Latest Residential Tenancies Board data “sadly unsurprising” - IPAV

Responding to the latest RTB (Residential Tenancies Board ) data showing the number of termination notices received by the organisation in the first half of this year rose by 58 percent compared with the latter half of 2021, IPAV, the Institute of Professional Auctioneers and Valuers, said it was “sadly unsurprising, given the regulatory and deeply onerous taxation burden on non-institutional landlords.”

Pat Davitt, IPAV Chief Executive said it was an issue his organisation has been warning about for several years at this stage.

“The situation is getting worse, not better, with a plethora of further regulations this year, that are, we fully expect, contributing to the acceleration the RTB is now seeing. That said we do need more granular data on these figures,” Mr Davitt asserted.

He said non-institutional or private landlords have seen an increasing diminution of their rights over a number of years without any balancing obligations on tenants.

“Nowhere is this more evident than in where a tenant receiving HAP (Housing Assistance Payment ) stops paying rent. It results in the Local Authority immediately stopping its portion of the payment to the landlord and the landlord is left without any rental income. It can take a substantial period to get the property back with a strong likelihood of never recovering the loss,” he said.

In May IPAV jointly with the Irish Property Owners’ Association commissioned a study by economist Jim Power that concluded the rental market is in a state of crisis exacerbated with the exit of non-institutional landlords in significant numbers, reducing supply and putting upward pressure on rents.
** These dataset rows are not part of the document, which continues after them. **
-- ==== Sys2Proof/Tests/Slice0.lean ====
section
/-! SUPPORT. Tests on fixed values, their expected results from 95_test_vectors.md or computed by hand from the rules, and for every
obligation with hypotheses a concrete state that meets them. -/

section Tests
open Sys2Proof Sys2Proof.Machine

/-! ### Helpers -/

/-- The bytes from address a up, as memory cells; a zero byte is not listed. -/
def cellsOf : Nat → Bytes → Memory
  | _, [] => []
  | a, b :: bs => if b = 0 then cellsOf (a + 1) bs else (a, b) :: cellsOf (a + 1) bs

/-- A descriptor block of words from address a up. -/
def wordsOf (a : Nat) (ws : List Nat) : Memory := cellsOf a (ws.flatMap (leBytes 8))

/-- The platform of the memory vectors: RAM at 0 to 0xFFFF. The window's base is the test's own. -/
def ramPlatform : Platform := { base := 0xF0000000, sivAccel := false, access := .grants [⟨0, 0x10000, true, true⟩] }

/-- An idle engine with the given registers and memory. -/
def lab (x : Vector Word 8) (m : Memory) : State := { State.resetOn ramPlatform with x := x, mem := m }

/-- A register after a command. -/
def regAfter (i : Instr) (s : State) (r : Reg) : Option Word :=
  match exec i s with
  | .next t => some (t.reg r)
  | .fault _ => none
  | .refused _ => none

/-- The completion code of a command. -/
def codeAfter (i : Instr) (s : State) : Option Code :=
  match exec i s with
  | .next t => some t.err
  | .fault _ => none
  | .refused _ => none

/-- The n bytes at a after a command. -/
def bytesAfter (i : Instr) (s : State) (a n : Nat) : Option Bytes :=
  match exec i s with
  | .next t => some (Memory.readBytes t.mem a n)
  | .fault _ => none
  | .refused _ => none

/-! ### Well-formedness: each check refuses an ill-formed term -/

theorem test_wellFormed_refuses_odd_rd : ∀ rd rs : Reg, rd.val % 2 = 1 → ¬WellFormed (.recRmpad rd rs) := by decide
theorem test_wellFormed_even_rd : WellFormed (.recRmpad 6 7) ∧ WellFormed (.recRmpad 0 0) := by decide

/-! ### Decoding: words written out from R121 to R126, and those of L2.3 -/

theorem test_decode_ct_words :
    decode 0x10200000#32 = .ok (.ctMsb 1 0) ∧ decode 0x11D40000#32 = .ok (.ctIszero 6 5) ∧
    decode 0x12AE0000#32 = .ok (.ctEq 5 3 4) ∧ decode 0x13408000#32 = .ok (.ctLt 2 0 1) ∧
    decode 0x14E48000#32 = .ok (.ctGe 7 1 1) ∧ decode 0x15040000#32 = .ok (.ctLe 0 1 0) ∧
    decode 0x16298000#32 = .ok (.ctGt 1 2 3) ∧ decode 0x17642000#32 = .ok (.ctSel 3 1 0 2) := by decide
theorem test_decode_ct8_words :
    decode 0x18E00000#32 = .ok (.ctMsb8 7 0) ∧ decode 0x19FC0000#32 = .ok (.ctIszero8 7 7) ∧
    decode 0x1A098000#32 = .ok (.ctEq8 0 2 3) ∧ decode 0x1BE40000#32 = .ok (.ctLt8 7 1 0) ∧
    decode 0x1C3F8000#32 = .ok (.ctGe8 1 7 7) ∧ decode 0x1D970000#32 = .ok (.ctLe8 4 5 6) ∧
    decode 0x1E408000#32 = .ok (.ctGt8 2 0 1) ∧ decode 0x1F099000#32 = .ok (.ctSel8 0 2 3 1) := by decide
theorem test_decode_memory_words :
    decode 0x2082A000#32 = .ok (.ctMemcmp 4 0 5 2) ∧ decode 0x20977000#32 = .ok (.ctMemcmp 4 5 6 7) ∧
    decode 0x21053000#32 = .ok (.ctCmxor 0 1 2 3) ∧ decode 0x30DC0000#32 = .ok (.recRmpad 6 7) ∧
    decode 0x30400000#32 = .ok (.recRmpad 2 0) ∧ decode 0x311C0000#32 = .ok (.recXmac 7) ∧
    decode 0x31040000#32 = .ok (.recXmac 1) := by decide
theorem test_decode_aead_words :
    decode 0x40000300#32 = .ok (.aeadCleanup 3) ∧ decode 0x50000100#32 = .ok (.eaxInit 0 1) ∧
    decode 0x51640100#32 = .ok (.eaxSeal 3 1 1) ∧ decode 0x52880100#32 = .ok (.eaxOpen 4 2 1) ∧
    decode 0x60140300#32 = .ok (.sivInit 5 3) ∧ decode 0x61640200#32 = .ok (.sivSeal 3 1 2) ∧
    decode 0x62280000#32 = .ok (.sivOpen 1 2 0) ∧ decode 0x70000000#32 = .ok (.ccpInit 0 0) ∧
    decode 0x71640000#32 = .ok (.ccpSeal 3 1 0) ∧ decode 0x72FC0300#32 = .ok (.ccpSealx 7 7 3) ∧
    decode 0x73880000#32 = .ok (.ccpOpen 4 2 0) ∧ decode 0x00000000#32 = .ok .nop := by decide

/-- V-ENC-14 to V-ENC-20. -/
theorem test_decode_illegal :
    decode 0x00000001#32 = .error (.badField "NOP") ∧ decode 0x53000000#32 = .error (.reservedOpcode 0x53#8) ∧
    decode 0x10000001#32 = .error (.badField "CT.MSB") ∧ decode 0x50000400#32 = .error (.badField "EAX.INIT") ∧
    decode 0x30200000#32 = .error (.badField "REC.RMPAD") ∧ decode 0x12000001#32 = .error (.badField "CT.EQ") ∧
    decode 0xFF000000#32 = .error (.reservedOpcode 0xFF#8) := by decide

/-- The first and last op byte of each unassigned range of R127. -/
theorem test_decode_reserved_boundaries :
    ∀ op ∈ [0x01#8, 0x0F#8, 0x22#8, 0x2F#8, 0x32#8, 0x3F#8, 0x41#8, 0x4F#8, 0x53#8, 0x5F#8, 0x63#8, 0x6F#8, 0x74#8, 0xFF#8],
      decode (op ++ 0#24) = .error (.reservedOpcode op) := by decide

theorem test_decodeTableWord : decodeTableWord 32 0x13408000 = some (.ctLt 2 0 1) ∧ decodeTableWord 32 0x53000000 = none := by
  decide

/-! ### The CT unit (L2.1, L2.2) -/

/-- x[0] = a, x[1] = b, x[2] = m. -/
def ctLab (a b m : Word) : State := lab #v[a, b, m, 0, 0, 0, 0, 0] []

/-- V-CT-1 to V-CT-3. -/
theorem test_ct_msb : regAfter (.ctMsb 3 0) (ctLab 0 0 0) 3 = some 0 ∧
    regAfter (.ctMsb 3 0) (ctLab 0x8000000000000000 0 0) 3 = some ones ∧
    regAfter (.ctMsb 0 0) (ctLab 0x7FFFFFFFFFFFFFFF 0 0) 0 = some 0 := by decide

/-- V-CT-12 to V-CT-15. -/
theorem test_ct_iszero : regAfter (.ctIszero 3 0) (ctLab 0 0 0) 3 = some ones ∧
    regAfter (.ctIszero 3 0) (ctLab 1 0 0) 3 = some 0 ∧
    regAfter (.ctIszero 3 0) (ctLab 0x8000000000000000 0 0) 3 = some 0 ∧
    regAfter (.ctIszero 3 0) (ctLab ones 0 0) 3 = some 0 := by decide

/-- V-CT-4, V-CT-9. -/
theorem test_ct_lt : regAfter (.ctLt 3 0 1) (ctLab 3 5 0) 3 = some ones ∧
    regAfter (.ctLt 3 0 1) (ctLab 0x8000000000000000 0x7FFFFFFFFFFFFFFF 0) 3 = some 0 := by decide

/-- V-CT-6, V-CT-7. -/
theorem test_ct_ge : regAfter (.ctGe 3 0 1) (ctLab 7 7 0) 3 = some ones ∧
    regAfter (.ctGe 3 0 1) (ctLab 0 ones 0) 3 = some 0 := by decide

/-- V-CT-8, V-CT-11. -/
theorem test_ct_le : regAfter (.ctLe 3 0 1) (ctLab ones 0 0) 3 = some 0 ∧
    regAfter (.ctLe 3 0 1) (ctLab 0 0 0) 3 = some ones := by decide

/-- V-CT-5, V-CT-10. -/
theorem test_ct_gt : regAfter (.ctGt 3 0 1) (ctLab 5 3 0) 3 = some ones ∧
    regAfter (.ctGt 3 0 1) (ctLab 0x7FFFFFFFFFFFFFFF 0x8000000000000000 0) 3 = some 0 := by decide

/-- V-CT-16, V-CT-17, V-CT-19. -/
theorem test_ct_eq : regAfter (.ctEq 3 0 1) (ctLab 5 5 0) 3 = some ones ∧
    regAfter (.ctEq 3 0 1) (ctLab 0 0x8000000000000000 0) 3 = some 0 ∧
    regAfter (.ctEq 3 0 1) (ctLab 0x1234 0x1235 0) 3 = some 0 := by decide

/-- V-CT-20 to V-CT-22. -/
theorem test_ct_sel : regAfter (.ctSel 3 0 1 2) (ctLab 0x1111 0x2222 ones) 3 = some 0x1111 ∧
    regAfter (.ctSel 3 0 1 2) (ctLab 0x1111 0x2222 0) 3 = some 0x2222 ∧
    regAfter (.ctSel 3 0 1 2) (ctLab 0xAAAAAAAABBBBBBBB 0xCCCCCCCCDDDDDDDD 0x00000000FFFFFFFF) 3 =
      some 0xCCCCCCCCBBBBBBBB := by decide

/-- V-CT-23 to V-CT-25, and the other 8-bit comparisons by R158. -/
theorem test_ct8 : regAfter (.ctLt8 3 0 1) (ctLab 3 5 0) 3 = some 0xFF ∧
    regAfter (.ctEq8 3 0 1) (ctLab 0x8000000000000000 0 0) 3 = some 0 ∧
    regAfter (.ctGe8 3 0 1) (ctLab 5 3 0) 3 = some 0xFF ∧
    regAfter (.ctLe8 3 0 1) (ctLab 7 7 0) 3 = some 0xFF ∧ regAfter (.ctGt8 3 0 1) (ctLab 7 7 0) 3 = some 0 ∧
    regAfter (.ctMsb8 3 0) (ctLab 0x80 0 0) 3 = some 0 ∧ regAfter (.ctIszero8 3 0) (ctLab 0x100 0 0) 3 = some 0 := by decide

/-- V-CT-26, V-CT-27. -/
theorem test_ct_sel8 : regAfter (.ctSel8 3 0 1 2) (ctLab 0x12F0 0x340F 0x0F) 3 = some 0 ∧
    regAfter (.ctSel8 3 0 1 2) (ctLab 0xAB 0xCD 0xFFFFFF00) 3 = some 0xCD := by decide

/-- 0x100: 010203, 0x200: 010207. -/
def memcmpLab (a b n : Word) : State :=
  lab #v[a, b, n, 9, 0, 0, 0, 0] (cellsOf 0x100 [1, 2, 3] ++ cellsOf 0x200 [1, 2, 7])

/-- V-CT-30, V-CT-31. -/
theorem test_ct_memcmp : regAfter (.ctMemcmp 3 0 1 2) (memcmpLab 0x100 0x200 3) 3 = some 4 ∧
    regAfter (.ctMemcmp 3 0 1 2) (memcmpLab 0x100 0x200 0) 3 = some 0 := by decide

/-- V-CT-32. -/
theorem test_ct_memcmp_buserr : codeAfter (.ctMemcmp 3 0 1 2) (memcmpLab 0xFFFE 0x100 4) = some .busErr ∧
    regAfter (.ctMemcmp 3 0 1 2) (memcmpLab 0xFFFE 0x100 4) 3 = some 9 := by decide

/-- Destination, source, length, mask. -/
def cmxorLab (d s n m : Word) (mem : Memory) : State := lab #v[d, s, n, m, 0, 0, 0, 0] mem

/-- V-CT-33, V-CT-34. -/
theorem test_ct_cmxor :
    bytesAfter (.ctCmxor 0 1 2 3) (cmxorLab 0x100 0x200 2 ones (cellsOf 0x100 [0x0f, 0x0f] ++ cellsOf 0x200 [0xf0, 0x33])) 0x100 2
      = some [0xff, 0x3c] ∧
    bytesAfter (.ctCmxor 0 1 2 3) (cmxorLab 0x100 0x200 2 0x0F (cellsOf 0x100 [0x0f, 0x0f] ++ cellsOf 0x200 [0xf0, 0x33])) 0x100 2
      = some [0x0f, 0x0c] := by decide

/-- V-CT-36, V-CT-37. -/
theorem test_ct_cmxor_overlap :
    bytesAfter (.ctCmxor 0 0 2 3) (cmxorLab 0x100 0 2 0xFF (cellsOf 0x100 [0xab, 0xcd])) 0x100 2 = some [0, 0] ∧
    bytesAfter (.ctCmxor 0 1 2 3) (cmxorLab 0x101 0x100 3 ones (cellsOf 0x100 [1, 2, 3, 4])) 0x100 4 = some [1, 3, 0, 4] := by
  decide


/-! ### The record unit (L2.5) -/

/-- A record at 0x1000 with REC.RMPAD's descriptor at 0x2000 and REC.XMAC's at 0x2040; x[0] and x[1] point at them. -/
def recLab (record : Bytes) (macSize inLen : Nat) : State :=
  lab #v[0x2000, 0x2040, 0, 0, 0, 0, 0, 0]
    (cellsOf 0x1000 record ++ wordsOf 0x2000 [0x1000, record.length, 16, macSize] ++
      wordsOf 0x2040 [0x3000, macSize, 0x1000, inLen, record.length])

def recordA : Bytes := [0x10, 0x11, 0x12, 0x13, 0x14, 0xa0, 0xa1, 0xa2, 0xa3, 3, 3, 3, 3]
def recordB : Bytes := [0x10, 0x11, 0x12, 0x13, 0x14, 0xa0, 0xa1, 0xa2, 0xa3, 3, 3, 2, 3]
def recordD : Bytes := [0xee, 0xee, 0xee, 0xee, 0xee, 0xee, 9]
def recordI : Bytes := [9, 8, 7, 0x5a, 1, 1]

/-- The two results of REC.RMPAD a2, (a0). -/
def rmpadOf (s : State) : Option Word × Option Word := (regAfter (.recRmpad 2 0) s 2, regAfter (.recRmpad 2 0) s 3)

/-- V-REC-A, V-REC-B. -/
theorem test_rmpad_valid_and_wrong_byte :
    rmpadOf (recLab recordA 4 0) = (some ones, some 9) ∧ rmpadOf (recLab recordB 4 0) = (some 0, some 13) := by decide

/-- V-REC-D, V-REC-E, V-REC-G, V-REC-C. -/
theorem test_rmpad_edges :
    rmpadOf (recLab recordD 2 0) = (some 0, some 7) ∧ rmpadOf (recLab [0x55, 0x55, 0x55, 0] 2 0) = (some ones, some 3) ∧
    rmpadOf (recLab [1, 2, 3, 4, 0] 4 0) = (some ones, some 4) ∧
    codeAfter (.recRmpad 2 0) (recLab [0] 4 0) = some .bufSmall := by decide

/-- V-REC-A, V-REC-B, V-REC-D, V-REC-I. -/
theorem test_xmac :
    bytesAfter (.recXmac 1) (recLab recordA 4 9) 0x3000 4 = some [0xa0, 0xa1, 0xa2, 0xa3] ∧
    bytesAfter (.recXmac 1) (recLab recordB 4 13) 0x3000 4 = some [3, 3, 2, 3] ∧
    bytesAfter (.recXmac 1) (recLab recordD 2 7) 0x3000 2 = some [0xee, 9] ∧
    bytesAfter (.recXmac 1) (recLab recordI 1 4) 0x3000 1 = some [0x5a] := by decide

set_option maxRecDepth 8000 in
/-- V-REC-F: a record of md + 256 bytes whose MAC is its first md bytes (C3), gathered from the whole window. -/
theorem test_xmac_full_window :
    (fun c : XmacScan => xmacRotate 3 3 1 c.rotateOffset c.rot) (xmacGather ([1, 2, 3] ++ List.replicate 256 0xff) 3 3 259) =
      [1, 2, 3] := by decide

/-- V-REC-E2 to V-REC-E4: md 0, md 65, md above the record's length. -/
theorem test_xmac_config :
    codeAfter (.recXmac 1) (recLab recordA 0 0) = some .config ∧
    codeAfter (.recXmac 1) (recLab recordA 14 0) = some .config ∧ codeAfter (.recXmac 1) (recLab recordA 13 0) = some .ok := by
  decide

/-- V-REC-T: the bus traces of records A and B. -/
theorem test_rec_trace : ∀ r ∈ [recordA, recordB],
    (match exec (.recRmpad 2 0) (recLab r 4 0) with
      | .next t => some t.bus
      | .fault _ => none
      | .refused _ => none) = some (busRange .read 0x2000 32 ++ ⟨.read, 0x100C⟩ ::
        [⟨.read, 0x100C⟩, ⟨.read, 0x100B⟩, ⟨.read, 0x100A⟩, ⟨.read, 0x1009⟩, ⟨.read, 0x1008⟩, ⟨.read, 0x1007⟩, ⟨.read, 0x1006⟩,
         ⟨.read, 0x1005⟩, ⟨.read, 0x1004⟩, ⟨.read, 0x1003⟩, ⟨.read, 0x1002⟩, ⟨.read, 0x1001⟩, ⟨.read, 0x1000⟩]) := by decide

/-! ### INIT, SEAL and OPEN (L2.6 to L2.9) -/

/-- V-EAX-5. -/
theorem test_dbl : dbl (0x80 :: zeros 15) = zeros 15 ++ [0x87] ∧ dbl (zeros 15 ++ [1]) = zeros 15 ++ [2] := by decide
The study found, amongst other issues, that:

The constantly changing and very challenging regulatory and taxation environment that treats private landlords very differently from institutional landlords, is largely responsible for private non-institutional landlords leaving the market;

RPZs (Rent Pressure Zones ) are creating a 2-tier rental market and leading to a situation where maintenance of quality accommodation is not economically justifiable and negatively impacting on capital values where the property is the subject of the RPZ rules;

It is likely that landlords that historically charged rents under market rate and are confined to minimal increases arising from RPZ regulation are exiting the market in greatest numbers;

These landlords are replaced in the market in part by new properties at much higher rents and owned by institutional landlords with no evidence available to confirm if any net additional new properties have come onto the rental system;

Rent Pressure Zone regulation has prevented rents from falling as well as rising beyond the limits set.